Citizens for Goleta Valley sued to stop the Hyatt project, and lost: the hotel was built as the Bacara Resort & Spa. But the Goletans who dubbed it “the Bizzarra” won some big concessions — most notably, public access to the beach and $5 million for land preservation. As president of the Goleta Valley Land Trust for 13 years, Harriett oversaw the distribution of those funds, buying land for Girsh Park on Phelps Road, the biggest sports park in the city; Coronado Butterfly Preserve on Ellwood Mesa; San Marcos Foothills Preserve on Highway 154; and Gaviota State Park. The group also helped save Fairview Gardens Farm, an agricultural preserve that was hemmed in by housing tracts near the library.
“It was the most fun I ever had with somebody else’s money,” Harriett said.

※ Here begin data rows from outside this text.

def Part.formed (setmask : BitVec 16) : Part :=
  { eftbase := 0, eftctl := 0, ptbase := 0, tlbva := 0, tlbBusy := false, pfqbase := 0,
    pfqctl := 0x400, regions := [(0, Region.make 0 0 (Rcb.root setmask) none)], lrt := [], tlb := [], walkc := [], pfSeq := 0, pfWait := [],
    capG := false, cap := none, capWait := [], codebook := [] }

def Lrt.freshEntry (gen : Nat) : Lrt :=
  { st := .free, proxy := false, rel := false, onull := false, upv := false, cause := 0, root := 0, lflags := 0, gen := gen, genA := gen,
    origin := 0, peer := 0, ppart := 0, peerIdx := 0, peerGen := 0, upidx := 0xFFFF, region := 0, rva := 0, rlen := 0, fq := [],
    nextSeq := 0, gang := none, upProxy := none, aseq := 0, waits := false, lrec := none, args := [], queue := none }

def Pkg.reset : Pkg :=
  { clock := .ghz17, hot := false, power := [], trip := false, mpUp := false, ucie0 := true, ucie1 := true, armed := true, trig := [], snap := none,
    missed := 0, links := [], log := [], out := [], sent := [], held := [], msixOut := [], hostOut := [], hostRr := 0, numVfs := 0, pkgidSet := false, pkgid := 0, rtbase := 0, routes := [],
    layGo := false, layStat := 0, layReq := [], layA := [], layB := [], layActB := false, layFlipped := false,
    scrub := 0, half := 0, cecnt := [] }

/-- The security engine of a package whose fuses are as given, right after cold reset (R54, R55, R58): slot 3 is extended with the
lifecycle code at cold reset. -/
def Sec.cold (seed : Option (List Byte)) (dbgHash : List Byte) (fused : Lcs) (code : Byte) : Sec :=
  let zero : List Byte := List.replicate 64 0
  { seed := seed, dbgHash := dbgHash, fused := fused, lcs := fused, portOpen := fused == .manufacture, challenge := none, mbox := 0,
    meas := [(0, zero), (1, zero), (2, zero), (3, shake256 (zero ++ [code]) 64)], keyGens := [], rcount := 0, unlock := none }

def Mem.reset : Mem := { cells := [], epoch := [], pool := [], poison := [], log := none }

/-- The machine right after cold reset of a part in MANUFACTURE: no partition, no queue, nothing resident. -/
def State.reset : State :=
  { cycle := 0, stepNo := 0, nextId := 1, cur := { g := 0, t := 0, x := 0 }, stim := [], pkg := Pkg.reset,
    sec := Sec.cold none [] .manufacture 0x1, fns := [(0, Fn.reset true)], queues := [], rr := [], parts := [], peers := [], mail := [],
    cores := [], gangs := [], ckpts := [], groups := [], lkres := [], trans := [], ctxs := [], mem := Mem.reset }

end Sys2Proof.Machine
end

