/-- The setting of a core (R6, R40): 128 cores, which are four clusters of 32. -/
def settingOfCore (c : Nat) : Nat := c / 128
def clusterOfCore (c : Nat) : Nat := c / 32

/-! ## Physical memory: HBM at ADDR[38:0], host memory and pool by ADDR[56:55], then banks and scratchpads -/

def hbmBytes : Nat := 384 * 2 ^ 30
def bankBase : Nat := 2 ^ 57
def spBase : Nat := 2 ^ 58

/-- The setting whose HBM holds a local address (R119). -/
def settingOfHbm (a : Nat) : Nat := 2 * (a / (48 * 2 ^ 30)) + (if a % (48 * 2 ^ 30) < 24 * 2 ^ 30 then 0 else 1)

/-- A save store's addresses (R97): the top 256 MiB of each setting's 24 GiB. -/
def inSaveStore (a : Nat) : Bool := decide (a % (24 * 2 ^ 30) ≥ 24 * 2 ^ 30 - 256 * 2 ^ 20)

/-- What an unlisted byte reads as (DESIGN CHOICE, log entry 6). -/
def Mem.base (m : Mem) (a : Nat) : Byte :=
  if a < hbmBytes then
    (let e := m.epoch.getD (settingOfHbm a) 0
     if e = 0 then 0 else Config.staleByte e a)
  else 0

def Mem.read (m : Mem) (a : Nat) : Byte := (Tbl.get? m.cells a).getD (m.base a)

def Mem.write (m : Mem) (a : Nat) (b : Byte) : Mem :=
  { m with cells := if b = m.base a then Tbl.erase m.cells a else Tbl.set m.cells a b, log := m.log.map (a :: ·) }

def Mem.readN (m : Mem) (a : Nat) : Nat → List Byte
  | 0 => []
  | n + 1 => m.read a :: m.readN (a + 1) n

def Mem.writeN (m : Mem) (a : Nat) : List Byte → Mem
  | [] => m
  | b :: r => (m.write a b).writeN (a + 1) r

/-- The CXL pool's physical addresses (R119). -/
def inPool (a : Nat) : Bool := decide (2 ^ 56 ≤ a ∧ a < 2 ^ 56 + 2 ^ 55)

/-- A pool byte under a key (R47): the byte as written where the sector was last written under this key, else a meaningless one. -/
def Mem.poolByte (m : Mem) (key a : Nat) : Byte :=
  let w := m.pool.getD (a / 32) 0
  if w = key then m.read a else Config.poolStale w key (ofLe (m.readN (a / 32 * 32) 32)) a

/-- Reads bytes with a partition's key: it changes the pool's bytes only (R47; HBM's keys are `epoch`'s). -/
def Mem.readKey (m : Mem) (key a n : Nat) : List Byte :=
  if inPool a then (List.range n).map fun i => m.poolByte key (a + i) else m.readN a n

/-- The sectors of a run of pool bytes come under a key: each holds what it reads as under that key, and is written anew (R47). -/
def Mem.takeSectors (m : Mem) (key a n : Nat) : Mem :=
  ((List.range ((a + n + 31) / 32 - a / 32)).map (a / 32 + ·)).foldl (fun x k =>
    if x.pool.getD k 0 = key then x
    else { x.writeN (32 * k) (x.readKey key (32 * k) 32) with pool := x.pool.set k key }) m

/-- Writes bytes with a partition's key. -/
def Mem.writeKey (m : Mem) (key a : Nat) (l : List Byte) : Mem :=
  if inPool a then (m.takeSectors key a l.length).writeN a l else m.writeN a l

/-- The length of the log of writes; and the bytes written since the log had a length (R215). -/
def Mem.logged (m : Mem) : Nat := (m.log.getD []).length

def Mem.writtenSince (m : Mem) (n : Nat) : List Nat := (m.log.getD []).take (m.logged - n)

/-- Writes are logged from now on, or no longer; a memory kept beside the machine's logs none. -/
def Mem.logging (m : Mem) (on : Bool) : Mem := { m with log := if on then some (m.log.getD []) else none }

/-- The canonical form: addresses strictly rising, no entry equal to what an unlisted address reads as. -/
def Mem.wf (m : Mem) : Bool :=
  decide ((m.cells.map Prod.fst).Pairwise (· < ·)) && m.cells.all fun c => c.2 != m.base c.1

/-- A setting's HBM under a fresh key (R45, R46): what was written under the old one is meaningless. That its poison goes too is said nowhere (DESIGN
CHOICE, log entry 6). -/
def Mem.rekey (m : Mem) (k : Nat) : Mem :=
  { m with cells := m.cells.filter fun c => !(decide (c.1 < hbmBytes) && settingOfHbm c.1 == k),
           epoch := m.epoch.set k (m.epoch.getD k 0 + 1),
           poison := m.poison.filter fun a => !(decide (a < hbmBytes) && settingOfHbm a == k) }

/-- Zeroes the listed bytes that satisfy `p`, outside HBM (scrubbing, R45, R52). -/
def Mem.scrub (m : Mem) (p : Nat → Bool) : Mem :=
  { m with cells := m.cells.filter fun c => !(decide (c.1 ≥ hbmBytes) && p c.1),
           poison := m.poison.filter fun a => !(decide (a ≥ hbmBytes) && p a) }

/-- The first byte of the unit that is poisoned with a byte: a 32-byte sector, or a bank's 64-byte line (R110). -/
def poisonUnit (a : Nat) : Nat := if bankBase ≤ a ∧ a < spBase then a - a % 64 else a - a % 32

def Mem.poisoned (m : Mem) (a n : Nat) : Bool := (List.range n).any fun i => m.poison.contains (poisonUnit (a + i))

In late 2006 and early 2007, Wendy McCaw, the multimillionaire News-Press owner, fired me and seven other reporters in the wake of our newsroom’s overwhelming vote to join the Teamsters. Harriett, then in her eighties, showed up for so many of our picket lines in her conspicuous white hairdo and oversized dark glasses that we had to cut her out of a couple of scenes in a video we were making about our cause. “Who is that woman?” the videographer asked.
In 2011, on the fifth anniversary of what is popularly known as the News-Press Mess, Harriett spontaneously took the mike at our rally in De la Guerra Plaza and belted out the Woody Guthrie classic, “Union Maid,” which ends, “Oh you can’t scare me, I’m stickin’ with the union ’til the day I die.”
It was true: nothing ever did scare her. Harriett had a light touch and an unshakeable spirit. She was for workers’ rights and a free press, and she believed in all of us besieged journalists. Many of her phone calls to Nick and me were simply to say, “Good job.” With Harriett, it was solidarity forever. I’ll miss my good friend and her encouraging words ’til the day I die.
Harriett is survived by her sons Stevan, of Seattle, Wash. and Seth, of Kalkaska, Mich.; five grandchildren and two great-grandchildren. Harriett’s husband, Bob, died in 20l1; their son, Bruce, died in 2001. A private memorial is planned for Harriett. Donations may be made to Amnesty International and the American Civil Liberties Union in her memory.